September 12, 1913: Twenty-seven men, under the direction of Dr. Jerry Overholser and Dr. Daniel Shorb from the University of Harney, built an airship underwater. “The main feature of the engine, which is of the complex eccentric type, is the simplicity of the duplicidentate. The meta centre articulates with the friction real and top burtons on the warping chock. This flutes the suction pipe in such a manner as to lap joint the back gear. The lubricator, connecting with a center balance spring, throws the pinch cock under the carburetor, at the same time opening the muffler cutout near the nephoscope. This feeds the silo juice through the bunghole and sparks the fifth wheel near the gunwale. The cloud anchor, which is regulated by a heliograph, is so adjusted on the pinochle deck that it releases automatically from the whiffletree, making it possible to stop and remain stationary by putting on the reverse clutch while going at the rate of 184 knots a second.”
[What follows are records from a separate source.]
-- ==== Sys2Proof/Laws/Words.lean ====
section
/-! SUPPORT. Laws/Words.lean: the shapes of words, each answered once: what a scalar, a float, a queued or a scratchpad word
of a ready issuer does, and the small facts about lanes, patterns and addresses that this takes. -/

namespace Sys2Proof.Machine

theorem sat32_eq (x : Int) : sat32 x = BitVec.ofInt 32 (max (-2 ^ 31) (min (2 ^ 31 - 1) x)) := by
  unfold sat32; split
  · congr 1; omega
  · split
    · congr 1; omega
    · congr 1; omega

/-- A scalar word of two sources answers its function of them. -/
theorem SclBinary.of {c : SBin → Instr} {f g : Word64 → Word64 → Word64} (he : ∀ o s, exec (c o) s = sclBin o g s)
    (h : ∀ a b, g a b = f a b) : SclBinary c f := by
  have : g = f := by funext a b; exact h a b
  subst this
  intro s x o hr hc; rw [he]; exact sclBin_ready hr hc _

/-- A scalar word of one source answers its function of it. -/
theorem SclUnary.of {c : SReg → SReg → Instr} {f g : Word64 → Word64} (he : ∀ d a s, exec (c d a) s = sclUn d a g s)
    (h : ∀ a, g a = f a) : SclUnary c f := by
  have : g = f := by funext a; exact h a
  subst this
  intro s x d a hr hc; rw [he]; exact sclUn_ready hr hc _

/-- A word that only writes registers ends. -/
theorem issue_done {s : State} {x : Issuer} (h : Ready s x) {vs ss : List Nat} (hc : CanIssue s x vs ss)
    (len : Nat) (f : Issuer → Gang) (hf : RegStep (x.stamped s.ticks).G (f (x.stamped s.ticks))) (Q : Gang → Prop)
    (hQ : Q ((f (x.stamped s.ticks)).skip x.sl len)) :
    ∃ t G', s.issue vs ss (fun y => s.done y (f y) len) = .next t ∧ WordDone s x len t G' ∧ Q G' :=
  ⟨_, _, State.issue_ready h hc _, State.done_word h hf _, hQ⟩

theorem pickBy_lane (x : Issuer) (b : VSrc) (i : Nat) (hi : i < 96) :
    laneAt (pickBy immF32 b (x.G.operand x.G.latchB b.reg?)) i = x.srcBF b i := by
  cases b with
  | reg r => rfl
  | e10 e => exact laneAt_replicate _ i hi
  | k32 k => exact laneAt_replicate _ i hi

theorem pickByH_lane (x : Issuer) (b : VSrc) (i : Nat) (hi : i < 96) :
    laneAt (pickBy immF16x2 b (x.G.operand x.G.latchB b.reg?)) i = x.srcBH b i := by
  cases b with
  | reg r => rfl
  | e10 e => exact laneAt_replicate _ i hi
  | k32 k => exact laneAt_replicate _ i hi

theorem vbin_names {s : State} {x : Issuer} {o : VBin} (hc : CanIssue s x o.names []) :
   CanIssue s x ([some o.a, o.b.reg?, none].filterMap (·.map (·.n.toNat)) ++ [o.d.toNat]) [] :=
    hc.perm fun v hv => by cases hb : o.b.reg? <;> simp_all [VBin.names, VSrc.names]

/-- A float word of two sources answers its function, immediates converted. -/
theorem FloatBinary.of {c : VBin → Instr} {f g : Word → Word → Word} (he : ∀ o s, exec (c o) s = floatBin immF32 o g s)
    (h : ∀ a b, g a b = f a b) : FloatBinary c f := by
  have : g = f := by funext a b; exact h a b
  subst this
  intro s x o hr hc; rw [he]; unfold floatBin
  apply word_done hr (vbin_names hc) _ (fun _ _ _ _ _ => Gang.wv_step _ _ _ _)
  intro G hG
  rw [Issuer.stamped_G, Issuer.stamped_S, Gang.stamp_active]
  refine vecSet_wv _ (hc.2 _ (by simp [VBin.names])) hG (fun i hi => ?_) rfl
  simp only [lanes2, laneAt_ofFn _ i hi, ← pickBy_lane x o.b i hi]
  simp only [laneAt_of_lt _ i hi, Issuer.srcA]
  rfl

theorem PackedBinary.of {c : VBin → Instr} {f g : Word → Word → Word} (he : ∀ o s, exec (c o) s = floatBin immF16x2 o g s)
    (h : ∀ a b, g a b = f a b) : PackedBinary c f := by
  have : g = f := by funext a b; exact h a b
  subst this
  intro s x o hr hc; rw [he]; unfold floatBin
  apply word_done hr (vbin_names hc) _ (fun _ _ _ _ _ => Gang.wv_step _ _ _ _)
  intro G hG
  rw [Issuer.stamped_G, Issuer.stamped_S, Gang.stamp_active]
  refine vecSet_wv _ (hc.2 _ (by simp [VBin.names])) hG (fun i hi => ?_) rfl
  simp only [lanes2, laneAt_ofFn _ i hi, ← pickByH_lane x o.b i hi]
  simp only [laneAt_of_lt _ i hi, Issuer.srcA]
  rfl

theorem FloatTernary.of {c : VTri → Instr} {f g : Word → Word → Word → Word} (he : ∀ o s, exec (c o) s = floatTri o g s)
    (h : ∀ a b d, g a b d = f a b d) : FloatTernary c f := by
  have : g = f := by funext a b d; exact h a b d
  subst this
  intro s x o hr hc; rw [he]; unfold floatTri
  have hc' : CanIssue s x ([some o.a, o.b.reg?, some o.c].filterMap (·.map (·.n.toNat)) ++ [o.d.toNat]) [] :=
    hc.perm fun v hv => by cases hb : o.b.reg? <;> simp_all [VTri.names, VSrc.names]
  apply word_done hr hc' _ (fun _ _ _ _ _ => Gang.wv_step _ _ _ _)
  intro G hG
  rw [Issuer.stamped_G, Issuer.stamped_S, Gang.stamp_active]
  refine vecSet_wv _ (hc.2 _ (by simp [VTri.names])) hG (fun i hi => ?_) rfl
  simp only [lanes3, laneAt_ofFn _ i hi, ← pickBy_lane x o.b i hi]
  simp only [laneAt_of_lt _ i hi, Issuer.srcA, Issuer.srcC]
  rfl

theorem FloatTest.of {c : VCmp → Instr} {f : Word → Word → Bool} {g : Nat → Nat → Bool} (he : ∀ o s, exec (c o) s = floatCmp o g s)
    (h : ∀ a b : Word, g a.toNat b.toNat = f a b) : FloatTest c f := by
  intro s x o hr hc; rw [he]; unfold floatCmp
  have hc' : CanIssue s x ([some o.a, o.b.reg?, none].filterMap (·.map (·.n.toNat)) ++ []) [] :=
    hc.perm fun v hv => by cases hb : o.b.reg? <;> simp_all [VCmp.names, VSrc.names]
  apply word_done hr hc' _ (fun _ _ _ _ _ => Gang.wpIn_step _ _ _ _)
  intro G hG
  rw [Issuer.stamped_G, Issuer.stamped_S, Gang.stamp_active]
  refine predSet_wpIn _ hG (fun i hi => ?_)
  rw [maskOf_getLsbD _ i hi, pickBy_lane x o.b i hi, h]
  rfl

theorem VecTwo.of {c : V2 → Instr} {f g : Word → Word → Word} (he : ∀ o s, exec (c o) s = vec2 o g s)
    (h : ∀ a b, g a b = f a b) : VecTwo c f := by
  have : g = f := by funext a b; exact h a b
  subst this
  intro s x o hr hc; rw [he]; exact vec2_ready hr hc _

theorem isNan_bits (a : Word) : f32.isNan a.toNat = nanBits a := by
  have := a.isLt
  simp only [FFmt.isNan, FFmt.unpack, nanBits]
  split
  · split
    · simp [FVal.isNan]; simp [f32, FFmt.emax] at *; omega
    · simp [FVal.isNan]; simp [f32, FFmt.emax] at *; omega
  · split
    · simp [FVal.isNan]; simp [f32, FFmt.emax] at *; omega
    · simp [FVal.isNan]; simp [f32, FFmt.emax] at *; omega

theorem key_bits (a : Word) : f32.key a.toNat = keyBits a := by
  have := a.isLt
  simp only [FFmt.key, keyBits, FFmt.signBit, f32, Nat.reduceAdd, Nat.reducePow, beq_iff_eq]
  split <;> split <;> omega

theorem pairSet_wpair {x : Issuer} {d : VReg} {m : Mask} {f : Nat → Nat} {val : Nat → Nat} {G : Gang} (len : Nat)
    (hd : d.toNat < x.G.nv) (hd' : d.toNat + 1 < x.G.nv) (hG : G.v = x.G.v ∧ G.s = x.G.s ∧ G.p = x.G.p) (hy : ∀ i < 96, f i = val i) :
    PairSet x d m (fun k => BitVec.ofNat 32 (val k)) (fun k => BitVec.ofNat 32 (val k / 2 ^ 32)) ((G.wpair d m f).skip x.sl len) := by
  have hv : ∀ k, ((G.wpair d m f).skip x.sl len).vreg k = (G.wpair d m f).vreg k := fun k => by
    simp [Gang.vreg, Gang.skip]
  have hk : ∀ k, G.vreg k = x.G.vreg k := fun k => by simp [Gang.vreg, hG.1]
  have hnv : G.nv = x.G.nv := by simp [Gang.nv, hG.1]
  refine ⟨?_, fun i hi => ?_, fun i hi => ?_, fun k h h' => ?_, ?_, ?_⟩
  · show ((G.wpair d m f).skip x.sl len).v.length = _
    simp only [Gang.skip, Gang.setSlot_v, Gang.wpair]
    exact (Gang.wv_nv _ _ _ _).trans ((Gang.wv_nv _ _ _ _).trans hnv)
  · rw [hv, Gang.wpair, Gang.vreg_wv_other _ _ _ _ _ (by omega), Gang.vreg_wv_self _ _ _ _ (hnv ▸ hd) i hi, laneAt_lanesOf _ _ hi, hy i hi, hk]; rfl
  · rw [hv, Gang.wpair, Gang.vreg_wv_self _ _ _ _ (by rw [Gang.wv_nv, hnv]; exact hd') i hi, laneAt_lanesOf _ _ hi, hy i hi, Gang.vreg_wv_other _ _ _ _ _ (by omega), hk]; rfl
  · rw [hv, Gang.wpair, Gang.vreg_wv_other _ _ _ _ _ h', Gang.vreg_wv_other _ _ _ _ _ h, hk]
  · simp [Gang.skip, Gang.wpair, hG.2.1]
  · simp [Gang.skip, Gang.wpair, hG.2.2]

theorem getLsbD_mem {m : Mask} {i : Nat} : i ∈ maskLanes m ↔ i < 96 ∧ m.getLsbD i = true := by
  simp [maskLanes]

theorem laneAddr_eq (x : Issuer) (now : Nat) (base : Int) (idx : Idx) (sc : BitVec 2) (k : Int) (i : Nat) :
    laneAddr base idx sc k (x.stamped now).G (x.stamped now).S (x.G.operand x.G.latchB idx.reg?) i = x.memAddr base idx sc k i := by
  unfold laneAddr Issuer.memAddr
  cases idx <;> simp [Idx.value, Idx.reg?, Issuer.srcB]

/-- A word with scratchpad operands issues. -/
theorem vecS_ready {s : State} {x : Issuer} (h : Ready s x) {ra rb rc : Option HReg} {vs ss : List Nat}
    (hc : CanIssue s x ([ra, rb, rc].filterMap (·.map (·.n.toNat)) ++ vs) ss)
    (f : Issuer → Lanes → Lanes → Lanes → Gang → State) :
    s.vecS ra rb rc vs ss f = .next (f (x.stamped s.ticks) (x.G.operand x.G.latchA ra) (x.G.operand x.G.latchB rb) (x.G.operand x.G.latchC rc)
          { (x.stamped s.ticks).G with
            latchA := latchNext x.G.latchA ra (x.G.operand x.G.latchA ra)
            latchB := latchNext x.G.latchB rb (x.G.operand x.G.latchB rb)
            latchC := latchNext x.G.latchC rc (x.G.operand x.G.latchC rc) }) := by
  rw [State.vecS, State.issue_ready h hc]
  simp

theorem memLanes_eq (x : Issuer) (now : Nat) (m : MemRef) (act : Mask) :
   memLanes m ((x.stamped now).G.rs (x.stamped now).S m.a).toInt (x.stamped now).G (x.stamped now).S (x.G.operand x.G.latchB m.idx.reg?) act
    = (maskLanes act).map fun i => (i, x.scrAddr m i) := by
  unfold memLanes Issuer.scrAddr
  congr 1; funext i
  rw [laneAddr_eq]; simp

theorem Width.bytes_pos (w : Width) : 0 < w.bytes := by cases w <;> decide

theorem ends_of {s : State} {x : Issuer} (h : Ready s x) (G : Gang) (own other : Option PcSlot)
  (hs : G.slot x.sl = own) (ho : G.slot (otherSlot x.sl) = other)
  (ha : G.aside = x.G.aside) (hq : G.seq = x.G.seq + 1) (hl : G.lastIssue = some s.ticks) (hv : G.v = x.G.v) (hss : G.s = x.G.s) (hp : G.p = x.G.p) :
  SlotsEnd s x (slotView own) (slotView other) G := ⟨⟨ha, hq, hl⟩, hv, hss, hp, by rw [hs], by rw [ho]⟩

theorem other_view {s : State} {x : Issuer} : slotView ((x.stamped s.ticks).G.slot (otherSlot x.sl)) = x.other :=
  Gang.stamp_view x.G x.sl (otherSlot x.sl) s.ticks

end Sys2Proof.Machine
end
They planned to take the ship on a test flight from the Popular Ridge standpipe to the Eiffel Tower, stopping for lunch at the Sandwich Islands.

September 27, 1913: Dr. John Glass of Harney University came out against the Federal Reserve issuing smaller bank notes. Instead, he had a formula using rubber and yeast that he wanted currency printed on. He told the Emmitsburg Chronicle, “Expandable bills will allow local residents to stretch their dollars further, allowing more to be bought with each bill.”

October 15, 1915: James Arnold and Howard Harbaugh went hunting with Shorb and brought back a Gnukokukua Hen, three Aviskovis Hawks, and a Night Heron, which were supposedly displayed in the Chronicle’s front window.

October 8, 1915: Daniel Shorb of the “Board of Strategy, of Harney University” invented a rapid-fire noodle soup gun for the French Government. The gun fired noodles to entangle the legs of enemies and feed them when they were your prisoner. The French ordered five million of them and awarded Shorb the Order of the Imperial Soup Ladle and granted him a lifetime pension of 450,000 francs annually. He was also working on a macaroni tent that would both feed and shelter prisoners.

December 12, 1918: George Sanders sued the Emmitsburg Motor Car Company because the company sold a car to Rebecca Shorb, who then proceeded to get into an accident with Sander’s horse-drawn wagon. The Chronicle reported, “Mr. Sanders, citing evidence recently published by the University of Harney that women’s brains did not have sufficient capacity to master the art of driving, feels that the Emmitsburg Motor Car Company should not have sold Miss Shorb the car. ‘By selling a car to a woman,’ Mr. Sanders said, ‘they have endangered all hard working men who have to use the roads to make a living, and thus are liable for any damage they produce. Women should stick to their proper roles—namely cooking, cleaning and taking care of youngins, and leave complex tasks that require thinking to men.’”

The building drawing is from the Emmitsburg Chronicle and supposedly showed the Harney University Science Hall that Dr. John Culp, Professor Emeritus of the Science of Pingpongology, presented the university.